THE PROBLEM
Would you repeat, exactly as given, the line with "case draw =>" and every line after it to the end of the entries?

------ EXTRACTED DATA

theorem ownVerdict_refused {a : Asker} (reason : Nat) (hdeferred : s.handler.deferred = some a) :
    ownVerdict o r.resource r.owner 1 reason s =
      answer a ⟨.consentRefused, .refusal r.owner reason⟩ (claimEnded o s) := by
  have hnamed : o.phase ≠ .queued ∧ o.resources.any (fun x => x.resource == r.resource && x.owner == r.owner) = true :=
    ⟨by rw [hphase]; decide, List.any_eq_true.2 ⟨r, hr, by simp⟩⟩
  rw [ownVerdict, if_pos hnamed, if_neg (by decide), if_pos rfl, refusedOwn, hown]
  simp only [hphase]
  exact endClaiming_of_deferred hown _ hdeferred

end

end

/-- Settles O44: a verdict that names a resource of the own claim and its owner settles the claim by its last GRANTED or
by a REFUSED. -/
theorem verdictSettlesOwnClaim : Obligations.VerdictSettlesOwnClaim := by
  intro s f arrival o r a c hold hkind hown hphase hstation hid hr htag howner hpump hclaiming hcurrent hlead hdeferred
  obtain ⟨t, hexec, hstat⟩ := exec_take (i := .takeConsent) (by rw [exec, execTakeConsent]) hold (by rw [ofKind, hkind]; rfl)
  set v := taken s f arrival with hv
  have hvonly : OnlyChanges [.port, .claims] s v := taken_changes s f arrival
  have hvown : v.claims.own = some o := hown
  have htaken : consentTaken f v = ownVerdict o r.resource r.owner (consentVerdict f) (consentReason f) v := by
    simp only [consentTaken, htag, hid, hstation.trans (show s.station.number = v.station.number from rfl), if_true, hvown,
      howner]
  rw [htaken] at hstat
  refine ⟨fun hverdict hall htime => ?granted, fun hverdict => ?refused⟩
  case granted =>
    rw [hverdict, ownVerdict_granted hvown hphase hr _ hpump hall hlead htime hdeferred] at hstat
    have hgranted := lastGranted_changes r.resource v
    set w : State := { lastGranted r.resource v with handler := { v.handler with deferred := none } } with hw
    have hwonly : OnlyChanges [.pulse, .engine, .draw, .claims, .handler, .journal] v w := (only_handler _).comp hgranted
    have hanswer := answer_only a (plain .ok) w
    have htw : OnlyChanges [.port, .handler] w t :=
      hstat.only.comp hanswer
    obtain ⟨hsession, hperUpdate, htarget⟩ := sessionBegun_pulse (consentedNow (modOwn (grantStatus r.resource) v))
    have hpulse : t.pulse = w.pulse := htw.get .pulse
    have hengine : t.engine = w.engine := htw.get .engine
    have hdraw : t.draw = w.draw := htw.get .draw
    have hclaims : t.claims = w.claims := htw.get .claims
    have hhandler : t.handler = (answer a (plain .ok) w).handler := hstat.only.get .handler
    have hown' : t.claims.own = some { grantStatus r.resource o with phase := .consented, consentDue := none } := by rw [hclaims]; exact lastGranted_own hvown r.resource
    refine ⟨t, _, _, hexec, hdraw.trans (lastGranted_draw (s := v) hcurrent r.resource), rfl, rfl, hown', rfl, rfl, hall,
      by rw [hpulse]; exact hsession, by rw [hpulse]; exact hperUpdate, by rw [hpulse]; exact htarget,
      by rw [hengine]; exact sessionBegun_updateDue _, ?deferred, ?valve, fun hasked => ?table, fun hroom hrun => ?queued,
      ?only⟩
    case deferred =>
      rw [hhandler, answer_handler]
    case valve =>
      exact (htw.get .valve).trans ((hwonly.get .valve).trans (hvonly.get .valve))
    case table =>
      rw [hhandler]
      exact settled_of_deferred (plain .ok) hasked
    case queued =>
      have hwport : w.port = v.port := hwonly.get .port
      have hwstation : w.station = s.station := hwonly.get .station
      have hqueued := queued_answer (s := w) a (plain .ok) (by rw [hwstation]; exact hrun) (by rw [hwport]; exact hroom)
      rw [hwstation] at hqueued
      exact hstat.queued (by rw [kindOf_answerFrame]; decide) hqueued
    case only =>
      exact (htw.comp (hwonly.comp hvonly (ds := [.pulse, .engine, .draw, .port, .claims, .handler, .journal])))
  case refused =>
    rw [hverdict, ownVerdict_refused hvown hphase hr _ hdeferred] at hstat
    set w := claimEnded o v with hw
    have hwonly : OnlyChanges [.draw, .valve, .port, .claims, .blend, .handler, .journal] v w := claimEnded_only o v
    have htw : OnlyChanges [.port, .handler] w t := hstat.only.comp (answer_only _ _ w)
    have hclaims : t.claims = w.claims := htw.get .claims
    have hdraw : t.draw = w.draw := htw.get .draw
    have hhandler : t.handler = (answer a ⟨.consentRefused, .refusal r.owner (consentReason f)⟩ w).handler := hstat.only.get .handler
    refine ⟨t, hexec, ?draw, ?own, ?records, ?deferred, fun hroom hrun => ?queued, ?only⟩
    case draw => exact hdraw.trans (claimEnded_draw o v)
    case own => rw [hclaims]; exact claimEnded_own hvown
    case records => rw [hclaims]; exact claimEnded_records hvown hphase
    case deferred => rw [hhandler, answer_handler]; rfl
    case queued =>
      have hwstation : w.station = s.station := hwonly.get .station
      have hlength := claimEnded_length (s := v) hvown hrun (show s.port.tx.length < 8 by exact Nat.lt_of_succ_lt hroom)
      have hreleased := claimEnded_released (s := v) hvown hrun (show s.port.tx.length < 8 by exact Nat.lt_of_succ_lt hroom)
        (by rw [hphase]; decide)
      have hroom' : w.port.tx.length < Config.txRoom := Nat.lt_of_le_of_lt hlength hroom
      have hqueued := queued_answer (s := w) a ⟨.consentRefused, .refusal r.owner (consentReason f)⟩
        (by rw [hwstation]; exact hrun) hroom'
      rw [hwstation, howner] at hqueued
      rw [howner] at hstat
      exact ⟨hstat.queued (by rw [kindOf_releaseFrame]; decide) (Queued.answer a _ hreleased),
        hstat.queued (by rw [kindOf_answerFrame]; decide) hqueued⟩
    case only =>
      exact htw.comp (hwonly.comp hvonly (ds := [.draw, .valve, .port, .claims, .blend, .handler, .journal]))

------------

EXPECTED ANSWER
    case draw => exact hdraw.trans (claimEnded_draw o v)
    case own => rw [hclaims]; exact claimEnded_own hvown
    case records => rw [hclaims]; exact claimEnded_records hvown hphase
    case deferred => rw [hhandler, answer_handler]; rfl
    case queued =>
      have hwstation : w.station = s.station := hwonly.get .station
      have hlength := claimEnded_length (s := v) hvown hrun (show s.port.tx.length < 8 by exact Nat.lt_of_succ_lt hroom)
      have hreleased := claimEnded_released (s := v) hvown hrun (show s.port.tx.length < 8 by exact Nat.lt_of_succ_lt hroom)
        (by rw [hphase]; decide)
      have hroom' : w.port.tx.length < Config.txRoom := Nat.lt_of_le_of_lt hlength hroom
      have hqueued := queued_answer (s := w) a ⟨.consentRefused, .refusal r.owner (consentReason f)⟩
        (by rw [hwstation]; exact hrun) hroom'
      rw [hwstation, howner] at hqueued
      rw [howner] at hstat
      exact ⟨hstat.queued (by rw [kindOf_releaseFrame]; decide) (Queued.answer a _ hreleased),
        hstat.queued (by rw [kindOf_answerFrame]; decide) hqueued⟩
    case only =>
      exact htw.comp (hwonly.comp hvonly (ds := [.draw, .valve, .port, .claims, .blend, .handler, .journal]))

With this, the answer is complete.